CREATE TABLE tjy_test1_ss
(
`id` int,
`name` string,
age string,
`proc_time` AS `proctime`()
) WITH (
'password' = '11111111',
'timestamp-format.standard' = 'SQL',
'connector' = 'binlog-x',
'port' = '3306',
'cat' = 'insert',
'host' = 'localhost',
-- 'connection-charset' = 'utf-8',
'url' = 'jdbc:mysql://localhost:3306/360test',
'table' = 'test003',
'username' = 'root',
'timestamp'='1702881040000'
);
CREATE TABLE tjy_fortest1
(
`id` int,
`name` string,
`face` string,
PRIMARY KEY (id) NOT ENFORCED
) WITH (
'password' = '123456',
'connector' = 'mysql-x',
'sink.buffer-flush.interval' = '10000',
'sink.buffer-flush.max-rows' = '1024',
'sink.all-replace' = 'true',
'table-name' = 'tjy_fortest1',
'sink.parallelism' = '1',
'url' = 'jdbc:mysql://xxx:3306/middle_test?useunicode=true&characterEncoding=utf8&useSSL=false&useCursorFetch=true',
'username' = 'middle_test'
);
CREATE TABLE zzzzz_star01
(
`qq` int,
`ww` string
) WITH (
'connector' = 'print'
);
insert into zzzzz_star01 select t1.`id` as `qq` ,t2.`name` as `ww` from tjy_test1_ss t1 left join tjy_fortest1 FOR SYSTEM_TIME AS OF `t1`.`proc_time` t2 on t1.name=t2.name;
flink connector 在代码层面从一个阶段到其他阶段的翻译过程。
阶段 | 解释 |
---|---|
元数据管理 |
执行CREATE TABLE时,会在目标catalog种更新元数据,比如上图黄色的create table语句。语句中with下的参数不会被校验和解释。DDL语句将会被解释成CatalogTable实例。 |
生成逻辑计划 | 接下来,当规划和优化一个job下的sql时,CatalogTable实例将会根据sql的语法具体解析为:当读select 语句时,会解析成DynamicTableSource;当读到insert into 语句时,解析成DynamicTableSink。 DynamicTableSource\SinkFactory将会提供具体的解析方法将CatalogTable解析为DynamicTableSource\Sink。具体的,比如说with下的port,Factory会从CatalogTable中校验port是否是连接器支持的参数,然后获取值,并创建参数实例,以便往下个阶段传输。 默认情况下,通过java的SPI机制发现工厂实例,工厂实例要定义一个能被校验的工厂标识符,例如上图:‘connector’ = ‘custom’。 DynamicTableSource\Sink 在运行时将会实际的读写数据。 |
运行时 | 当逻辑计划生成时,planner将会获取连接器的实现。运行时核心接口是,InputFormat和SourceFunction,按另一个抽象级别分组为ScanRuntimeProvider、 LookupRuntimeProvider和的子类SinkRuntimeProvider |
小结:
- 对于一个create table语句会被更新到catalogTable实例中,语句中with下的参数不会被校验和解析。

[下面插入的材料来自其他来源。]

-- ==== Sys2Proof/Machine/Flags.lean ====
section
/-! DEFINITION. The flag computations of the signal engines (R267, R272 to R276): SR fields, 24-bit and 56-bit results,
convergent rounding, branch conditions. -/

namespace Sys2Proof.Machine

/-- The bits of SR (R267). -/
def srN : Nat := 0
def srZ : Nat := 1
def srV : Nat := 2
def srSV : Nat := 3
def srSAT : Nat := 4
def srFRAC : Nat := 5
def srOVT : Nat := 6
def srTM : Nat := 7

/-- SR with one bit set or cleared. -/
def srPut (sr : BitVec 12) (i : Nat) (v : Bool) : BitVec 12 :=
  if v then sr ||| ((1 : BitVec 12) <<< i) else sr &&& ~~~ ((1 : BitVec 12) <<< i)

/-- SR with N and Z written. -/
def srNZ (sr : BitVec 12) (n z : Bool) : BitVec 12 := srPut (srPut sr srN n) srZ z

/-- SR with N, Z and V written; SV is sticky. -/
def srNZV (sr : BitVec 12) (n z v : Bool) : BitVec 12 :=
  let sr := srPut (srNZ sr n z) srV v
  if v then srPut sr srSV true else sr

/-- An integer fits `w` bits of two's complement. -/
def fitsSigned (w : Nat) (x : Int) : Bool := decide (-(2 ^ (w - 1) : Int) ≤ x ∧ x < (2 ^ (w - 1) : Int))

/-- A result for a D register (R272): it wraps, or is clamped with SAT = 1; V is set when it does not fit. -/
def result24 (sat : Bool) (x : Int) : BitVec 24 × Bool :=
  if fitsSigned 24 x then (to24 x, false)
  else if sat then (if x < 0 then 0x800000 else 0x7FFFFF, true)
  else (to24 x, true)

/-- A result for an AC (R273): it wraps, and V is set on overflow. -/
def result56 (x : Int) : BitVec 56 × Bool := (to56 x, !fitsSigned 56 x)

/-- The integer nearest x ÷ 2^24, halves to the even one (R276). -/
def roundConvergent (x : Int) : Int :=
  let q := x / 2 ^ 24
  let r := x % 2 ^ 24
  if r < 2 ^ 23 then q
  else if 2 ^ 23 < r then q + 1
  else if q % 2 = 0 then q else q + 1

/-- A product (R274): exact, shifted left by one with FRAC = 1. -/
def product (frac : Bool) (x y : Int) : Int := if frac then 2 * (x * y) else x * y

/-- A branch condition (R279), or none for an illegal code. -/
def condHolds (sr : BitVec 12) (c : Nat) : Option Bool :=
  let n := bit sr srN
  let z := bit sr srZ
  let v := bit sr srV
  match c with
  | 0 => some true
  | 1 => some z
  | 2 => some (!z)
  | 3 => some n
  | 4 => some (!n)
  | 5 => some (n || z)
  | 6 => some (!n && !z)
  | 7 => some v
  | 8 => some (!v)
  | _ => none

/-- A bank with a D register written and its flags; whether V was set. -/
def SgeBank.flag24 (b : SgeBank) (r : Nat) (x : Int) : SgeBank × Bool :=
  let y := result24 (bit b.sr srSAT) x
  ({ b.putD r y.1 with sr := srNZV b.sr (decide (y.1.toInt < 0)) (decide (y.1 = 0)) y.2 }, y.2)

/-- A bank with an AC written and its flags; whether V was set. -/
def SgeBank.flag56 (b : SgeBank) (i : Nat) (x : Int) : SgeBank × Bool :=
  let y := result56 x
  ({ b.putAc i y.1 with sr := srNZV b.sr (decide (y.1.toInt < 0)) (decide (y.1 = 0)) y.2 }, y.2)

/-- A bank with only the flags of a 24-bit result (CMP). -/
def SgeBank.only24 (b : SgeBank) (x : Int) : SgeBank × Bool :=
  let y := result24 (bit b.sr srSAT) x
  ({ b with sr := srNZV b.sr (decide (y.1.toInt < 0)) (decide (y.1 = 0)) y.2 }, y.2)

/-- A bank with only the flags of a 56-bit result (CMP). -/
def SgeBank.only56 (b : SgeBank) (x : Int) : SgeBank × Bool :=
  let y := result56 x
  ({ b with sr := srNZV b.sr (decide (y.1.toInt < 0)) (decide (y.1 = 0)) y.2 }, y.2)

/-- A bank with a D register written and N and Z from it (logic instructions, MOVI, LUI). -/
def SgeBank.flagNZ (b : SgeBank) (r : Nat) (v : BitVec 24) : SgeBank :=
  { b.putD r v with sr := srNZ b.sr (decide (v.toInt < 0)) (decide (v = 0)) }

end Sys2Proof.Machine
end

- create table不会生成DynamicTable,而是select语句会生成DynamicTableSource,代表从物理表中拉取数据,insert into语句生成DynamicTableSink,代表写入数据到物理表。
- 在Planning期间,通过with下的connector参数获取对应的工厂,然后通过工厂校验、解析(with下的)参数值(比如’port’=‘5022’)最后封装成参数实例,并传递给runtime的实例;
- Runtime期间,根据参数实例定义的数据消费规则,开始真正的从物理表中处理(拉取\写入)数据。
- 解析:通过calicite解析器生成AST即sqlnode
- 校验:校验sqlnode
- 生成逻辑计划:生成relroot封装成不同的operation(封装的算子细节)
- 优化逻辑计划:解析operation内部的relnode进行优化
- 生成物理执行计划
- 构建streamGraph异步执行
先回顾下tEnv.executeSql(stmt)
执行时都发生了什么
在paser阶段:sql会从sqlNode再到operation的转变
create table 语句:
create table 语句会被维护到catalogTable实例中,以便insert 或 select 语句。注意语句中with下的参数不会被校验和解析。insert into语句:
找into后的表会生成DynamicTableSink实例,代表写入数据到物理表。select语句:
select语句代表query,找from后的表生成DynamicTableSource实例,代表从物理表中拉取数据。
ServiceLoader通过catalog元数据利用spi机制发现具体的实现类,然后加载具体的DynamicTable。
生成的DynamicTablexxx实例提供getScanRuntimeProvider、getLookupRuntimeProvider、getSinkRuntimeProvider等方法:用于后续translate阶段构建物理执行计划。
代码调用链概述
tEnv.executeSql(stmt);
->List<Operation> operations = getParser().parse(statement);
-> ParserImpl.parse:
创建paser,并执行parse:javacc将sql转换为代码:SqlNodeList。这里略
->SqlToOperationConverter.convert(planner, catalogManager,
parsed.get(0)):转换为operation:逻辑执行计划
parse的大致流程是:sql到sqlnode再到operation。
这里我们忽略校验的过程,关注SqlToOperationConverter.convertValidatedSqlNode逻辑:即用于将sqlnode转换为operation。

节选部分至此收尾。